I wish they had a "No Yankees" filter on status updates.
Her boobs looked like leather oven mitts. No more cougar hunting for awhile.
You were in my dream and you got the lyrics to lollipop tattooed on your chest. Don't get it, it wasnt that cool.
he yelled "RELEASE THE KRAKEN" then hit me with his dick
These guys are walking up and down the hallway yelling, "Yo, is this the floor with the unisex bathroom?"
The last thing I remember is you asking me how to grow french fries.
he ruins everything I try to do including his roommates
Did he make you just lay your head next to his cock and talk to it again?
First booty call in Europe.. In Barcelona. With a German. In broad daylight.... Is that how they do it here?

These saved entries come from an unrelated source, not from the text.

-- ==== Sys2Proof/Machine/Memc.lean ====
section
/-!
DEFINITION. MEM: the scrubber, BAR2, the DRAM channels, refresh and row disturbance (R36; chapter 13).
-/
namespace Sys2Proof.Machine

/-! ## The SRAM: poison, BAR2 and the scrubber (R36, R366 to R368) -/

/-- The word at byte address `a` holds an uncorrectable error (R366). -/
def Mem.poison (m : Mem) (a : Nat) : Mem := { m with poisoned := insertRising (a / 8) m.poisoned }

/-- What a read of the word at `a` finds: an error already known to stand there stands. -/
def Mem.eccAt (m : Mem) (a : Nat) (ecc : EccRead) : EccRead := if m.isPoisoned a then .uncorrectable else ecc

/-- A read of the SRAM word at `a` for requester `blk`, reported by MEM source `src` (R366). -/
def Dev.readSram (d : Dev) (m : Mem) (src blk a : Nat) (ecc : EccRead) : Mem × Dev :=
  let e := m.eccAt a ecc
  (if e == .uncorrectable then m.poison a else m, d.sramErr src blk a e)

/-- SCRUB_READ (R368): a write-back that meets another write in its cycle is dropped, and the other write's word stands. -/
def Dev.scrubRead (d : Dev) (m : Mem) (a : Nat) (ecc : EccRead) (clash : Bool) : Mem × Dev :=
  if d.act Reg.MEM_SRAM_CTL_SCRUB_PERIOD == 0 then (m, d)
  else
    let r := d.readSram m 161 10 (a / 8 * 8) ecc
    (if clash then m else r.1, r.2)

/-- The words that a write of `n` bytes at `a` covers in part: each is read first (R366). -/
def partialWords (a n : Nat) : List Nat :=
  if n = 0 then []
  else
    let first := a / 8
    let last := (a + n - 1) / 8
    (if a % 8 != 0 || a + n < first * 8 + 8 then [first] else []) ++
      (if last != first && (a + n) % 8 != 0 then [last] else [])

/-- Read the partly written words: `ecc` is what the first of them shows. -/
def Dev.readPartials (d : Dev) (m : Mem) (ecc : EccRead) : List Nat → Mem × Dev
  | [] => (m, d)
  | w :: t =>
    let r := if w * 8 < sramReserved then d.readSram m 160 1 (w * 8) ecc else (m, d)
    r.2.readPartials r.1 .clean t

/-- BAR2_WRITE (R36, R364, R366). -/
def Dev.bar2Write (d : Dev) (m : Mem) (a : Nat) (bs : List Byte) (ecc : EccRead) : Mem × Dev :=
  if d.on Reg.HST_CTL_BAR2_WR_EN && !d.courseOpen then
    let r := d.readPartials m ecc (partialWords a bs.length)
    (r.1.putMapped a bs, r.2)
  else (m, d.bump Reg.HST_BAR2_DROPS_COUNT)

/-- An address of the internal working store, whose layout R364 does not give. -/
def sramWorking (a : Nat) : Bool := 0x2080000 ≤ a && a < 0x2200000

/-- BAR2_READ of the 64-bit word at `a` (R36): in the internal working store the value of the word is open. -/
def Dev.bar2Read (d : Dev) (m : Mem) (a : Nat) (ecc : EccRead) : Mem × Dev :=
  let w := a / 8 * 8
  if w < sramReserved then
    let r := d.readSram m 160 1 w ecc
    let bad := m.eccAt w ecc == .uncorrectable
    if sramWorking w then
      let (v, d) := r.2.free
      (r.1, d.emit (.bar2 (leBytes 8 v) bad))
    else (r.1, r.2.emit (.bar2 (readBytes m.sram w 8) bad))
  else (m, d.emit (.bar2 (List.replicate 8 0) false))

/-! ## The DRAM channels (R372 to R376) -/

/-- A DRAM range of `n` bytes at `a` lies on channel `c` in whole or in part. -/
def Dev.dramUses (d : Dev) (c a n : Nat) : Bool :=
  let lo := if c == 0 then 0 else gib * d.ddrSize 0
  n != 0 && (d.interleaved || (a < lo + gib * d.ddrSize c && lo < a + n))

/-- The frame that a port would begin now: what its registers say of a frame's size. -/
def Dev.nextFrame (d : Dev) (c : Nat) (arm : Entry) : CamFrame :=
  { seq := 0, arm, sof := default, width := d.cur Reg.CAM_PORT_GEOM_WIDTH c, height := d.cur Reg.CAM_PORT_GEOM_HEIGHT c,
    bits := dtBits (d.cur Reg.CAM_PORT_CFG_DT c) }

/-- The slots of an ARMED or FRAME port's outputs. -/
def Dev.portRanges (d : Dev) (c : Nat) : List (Nat × Nat) :=
  match (d.cport c).arm with
  | some e =>
    let f := d.nextFrame c e
    if f.toDram then
      ((List.range 4).filter f.hasOut).map (fun o =>
        ((e.w (2 + o)).toNat, e.f 1 47 40 * ((f.outBytes o + 64 + 4095) / 4096 * 4096)))
    else []
  | none => []

/-- The DRAM ranges of the running codec job. -/
def Dev.jobRanges (d : Dev) : List (Nat × Nat) :=
  match d.cdc.job with
  | some j =>
    let e := j.entry
    (if e.f 6 57 57 == 1 then [((e.w 1).toNat, e.f 3 63 32)] else []) ++
      (if e.f 6 56 56 == 1 then [((e.w 2).toNat, e.f 3 31 0)] else []) ++
      (if e.f 6 55 55 == 1 && e.w 4 != 0 then [((e.w 4).toNat, 65536)] else [])
  | none => []

/-- The DRAM ranges of the running MOVE of mover `c`. -/
def Dev.runRanges (d : Dev) (c : Nat) : List (Nat × Nat) :=
  match (d.mover c).run with
  | some r =>
    let e := r.entry
    (if moveSrc e == 1 then moveReads e 0 (moveCount e) else []) ++ (if moveDst e == 1 then moveWrites e 0 (moveCount e) else [])
  | none => []

/-- A camera port, the codec or a mover uses channel `c` (R376). -/
def Dev.ddrInUse (d : Dev) (c : Nat) : Bool :=
  ((List.range 4).flatMap d.portRanges ++ d.jobRanges ++ (List.range 32).flatMap d.runRanges).any (fun r => d.dramUses c r.1 r.2)

/-- The ranges of MEM_DDR_c_CFG (R372, R381). -/
def ddrCfgOk (v : W64) : Bool :=
  let r := Reg.MEM_DDR_CFG_RATE.of v
  decide (3200 ≤ r) && decide (r ≤ 6400) && r % 400 == 0 && decide (Reg.MEM_DDR_CFG_DENSITY.of v ≤ 3)

/-- A write of MEM_DDR_c_CFG (R376, R381). -/
def Dev.writeDdrCfg (d : Dev) (c : Nat) (v : W64) : Dev :=
  let en := Reg.MEM_DDR_CFG_EN.of v == 1
  if d.cur Reg.MEM_DDR_CFG_EN c == 0 then
    if !ddrCfgOk v then d.refuse Reg.MEM_STATUS_REFUSED
    else d.store Reg.MEM_DDR_CFG v c 0
  else if en || d.changes Reg.MEM_DDR_CFG [Reg.MEM_DDR_CFG_EN] v c || d.ddrInUse c then d.refuse Reg.MEM_STATUS_REFUSED
  else d.store Reg.MEM_DDR_CFG v c 0

/-- EN of a DRAM channel as a beat or service edge samples it: initialisation starts, or the ranks go to self-refresh (R20, R375, R376). -/
def Dev.ddrEdge (d : Dev) (c : Nat) : Dev :=
  let on := d.on Reg.MEM_DDR_CFG_EN c
  if on && (d.ddr c).st == .off then d.updDdr c (fun x => { x with st := .init })
  else if !on && (d.ddr c).st != .off then d.updDdr c (fun x =>
    { x with st := .off, kept := x.st == .up || x.kept, throttled := [], postponed := Vector.replicate 2 0 })
  else d

/-- The bank groups of a rank: JEDEC's DDR5 gives 8 for ×8 devices and 4 for ×16 (PRESUMED, log). -/
def Dev.bankGroups (d : Dev) (c : Nat) : Nat := if d.cur Reg.MEM_DDR_CFG_WIDTH c == 1 then 4 else 8

/-- The pattern written to 8 addresses of each bank group of each rank (R375): the pattern and the addresses are not stated, so 64
free bytes land at each of as many free places of the channel. -/
def Dev.ddrPattern (d : Dev) (m : Mem) (c : Nat) : Mem × Dev :=
  let size := gib * d.ddrSize c
  forRange (8 * d.bankGroups c * (d.cur Reg.MEM_DDR_CFG_RANKS c + 1)) (m, d) (fun p _ =>
    let (a, d) := p.2.free
    let (v, d) := d.free
    (p.1.putDram (dramCell c (a % (size / 64) * 64)) (leBytes 64 v), d))

/-- DDR_INIT_DONE (R375): `bad` is the first rank and lane whose reads did not match. -/
def Dev.ddrInitDone (d : Dev) (m : Mem) (c : Nat) (bad : Option (Nat × Nat)) : Mem × Dev :=
  if (d.ddr c).st != .init then (m, d)
  else
    let r := (d.updDdr c (fun x => { x with st := .up })).ddrPattern m c
    match bad with
    | none => r
    | some (rank, lane) =>
      (r.1, (r.2.updDdr c (fun x => { x with st := .down })).raise (162 + c) c 0xA005 (c % 2 + 2 * (rank % 2) + 4 * (lane % 8)))

/-! ## Refresh and row disturbance (R378, R379) -/

/-- DDR_REFRESH: a refresh falls due for a rank; it is postponed, up to 4 times, while requests wait, and else it and all postponed
ones are issued (R378). -/
def Dev.ddrRefresh (d : Dev) (c rank : Nat) (waiting : Bool) : Dev :=
  if (d.ddr c).st == .up && rank ≤ d.cur Reg.MEM_DDR_CFG_RANKS c then
    d.updDdr c (fun x => { x with postponed := upd x.postponed rank (fun n => if waiting && n < 4 then n + 1 else 0) })
  else d

/-- A window of 32 ms of domain time has ended (R379, R382). How many activations were delayed in it follows from requests the model does not time. -/
def Dev.rowWindowEnd (d : Dev) : Dev :=
  if d.beatWide / 640000 == d.memc.window then d
  else
    let d := if d.memc.ddr.toList.any (fun x => !x.throttled.isEmpty) then
        let (v, d) := d.free
        d.bump Reg.MEM_STAT_ACT_DELAYED_COUNT v
      else d
    { d with memc.window := d.beatWide / 640000, memc.ddr := d.memc.ddr.map (fun x => { x with throttled := [], reported := [] }),
             memc.actLimit := Vector.ofFn (fun i => d.cur Reg.MEM_DDR_ROW_ACT_LIMIT i.val),
             memc.gap := Vector.ofFn (fun i => d.cur Reg.MEM_DDR_ROW_THROTTLE_GAP i.val) }

/-- ACT_LIMIT_REACHED (R379, R386): the bank's activations for that requester are spaced from now on. -/
def Dev.actLimitReached (d : Dev) (c bank req : Nat) : Dev :=
  let x := d.ddr c
  if x.st != .up || at' d.memc.actLimit c == 0 || req ≥ 6 || bank ≥ 256 || x.throttled.contains (bank, req) then d
  else
    let said := d.memc.ddr.toList.any (fun x => x.reported.contains req)
    let d := d.updDdr c (fun x => { x with throttled := (bank, req) :: x.throttled,
                                           reported := if said then x.reported else req :: x.reported })
    if said then d
    else
      let (a, d) := d.free
      d.raise (162 + c) c 0xA006 (c + 256 * bank) [BitVec.ofNat 64 a, BitVec.ofNat 64 req]

/-! ## Register writes (R380 to R384) -/

/-- A write of a MEM register. -/
def Dev.writeMem (d : Dev) (r : RegDef) (v : W64) (i j : Nat) : Dev :=
  if r.addr = Reg.MEM_DDR_CFG.addr then d.writeDdrCfg i v
  else
    let ok : Bool :=
      if r.addr = Reg.MEM_SRAM_CTL.addr then
        Reg.MEM_SRAM_CTL_SCRUB_PERIOD.of v == 0 || decide (10 ≤ Reg.MEM_SRAM_CTL_SCRUB_PERIOD.of v)
      else if r.addr = Reg.MEM_DDR_TIMING.addr || r.addr = Reg.MEM_DDR_LANE.addr || r.addr = Reg.MEM_DDR_MR.addr then
        d.cur Reg.MEM_DDR_CFG_EN i == 0
      else true
    d.storeIf Reg.MEM_STATUS_REFUSED ok r v i j

/-! ## Meanings -/

/-- BAR2_WRITE (R36). -/
def execBar2Write (addr : Nat) (bytes : List Byte) (ecc : EccRead) (s : State) : Host.Outcome State Fault Refusal :=
  if addr + bytes.length > sramSize then .fault .noSuchMemory
  else
    let r := s.dev.bar2Write s.mem addr bytes ecc
    s.mainOnly { s with mem := r.1, dev := r.2 }

/-- BAR2_READ (R36). -/
def execBar2Read (addr : Nat) (ecc : EccRead) (s : State) : Host.Outcome State Fault Refusal :=
  if addr ≥ sramSize then .fault .noSuchMemory
  else
    let r := s.dev.bar2Read s.mem addr ecc
    s.mainOnly { s with mem := r.1, dev := r.2 }

/-- SCRUB_READ (R368). -/
def execScrubRead (addr : Nat) (ecc : EccRead) (clash : Bool) (s : State) : Host.Outcome State Fault Refusal :=
  if addr ≥ sramSize then .fault .noSuchMemory
  else
    let r := s.dev.scrubRead s.mem addr ecc clash
    s.mainOnly { s with mem := r.1, dev := r.2 }

/-- DRAM_READ_RETURN (R373, R374). -/
def execDramReadReturn (addr req : Nat) (ecc : EccRead) (s : State) : Host.Outcome State Fault Refusal :=
  s.mainOnly { s with dev := s.dev.dramRead addr req ecc }

/-- DDR_ENABLE (R375): a write of MEM_DDR_c_CFG that sets EN. -/
def execDdrEnable (_src : Source) (c : Nat) (v : W64) (s : State) : Host.Outcome State Fault Refusal :=
  s.mainOnly { s with dev := if c < 2 && s.dev.cur Reg.MEM_DDR_CFG_EN c == 0 && Reg.MEM_DDR_CFG_EN.of v == 1 then
            s.dev.writeDdrCfg c v else s.dev }

/-- DDR_INIT_DONE (R375). -/
def execDdrInitDone (c : Nat) (bad : Option (Nat × Nat)) (s : State) : Host.Outcome State Fault Refusal :=
  let r := s.dev.ddrInitDone s.mem c bad
  s.mainOnly { s with mem := r.1, dev := r.2 }

/-- DDR_DISABLE (R376): a write of MEM_DDR_c_CFG that clears EN. -/
def execDdrDisable (_src : Source) (c : Nat) (v : W64) (s : State) : Host.Outcome State Fault Refusal :=
  s.mainOnly { s with dev := if c < 2 && s.dev.cur Reg.MEM_DDR_CFG_EN c == 1 && Reg.MEM_DDR_CFG_EN.of v == 0 then
            s.dev.writeDdrCfg c v else s.dev }

/-- DDR_REFRESH (R378). -/
def execDdrRefresh (c rank : Nat) (waiting : Bool) (s : State) : Host.Outcome State Fault Refusal :=
  s.mainOnly { s with dev := s.dev.ddrRefresh c rank waiting }

/-- DDR_MR4_POLL (R378). -/
def execDdrMr4Poll (c : Nat) (doubled : Bool) (s : State) : Host.Outcome State Fault Refusal :=
  s.mainOnly { s with dev := if (s.dev.ddr c).st == .up then s.dev.updDdr c (fun x => { x with doubled := doubled }) else s.dev }

/-- ROW_WINDOW_END (R379). -/
def execRowWindowEnd (s : State) : Host.Outcome State Fault Refusal := s.mainOnly { s with dev := s.dev.rowWindowEnd }

/-- ACT_LIMIT_REACHED (R379). -/
def execActLimitReached (c bank req : Nat) (s : State) : Host.Outcome State Fault Refusal :=
  s.mainOnly { s with dev := s.dev.actLimitReached c bank req }

end Sys2Proof.Machine
end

I feel like we should actually go to church one of these days to thank god for saving us from herpes and babies.
She could makes a perfectt roast dinner drunk but she nearly sets the kitchen alight microwaving popcorn.
I feel like my body was put in a dryer with rocks set on permanent press.
It's nice out. . But after I almost put a bag of chips in the microwave to make nachos. ..I figured it best to not venture too far from the couch
My new dentist just kinda stared at me when I told him that I used to have partial dentures after breaking 2 teeth while beating the shit out of someone, until I puked them into the toilet and flushed them after getting high and making myself undercooked mac and cheese.
I hope I didn’t eat too many edibles just now. I got shit to do today. Like make Jell-O shots and take a shower.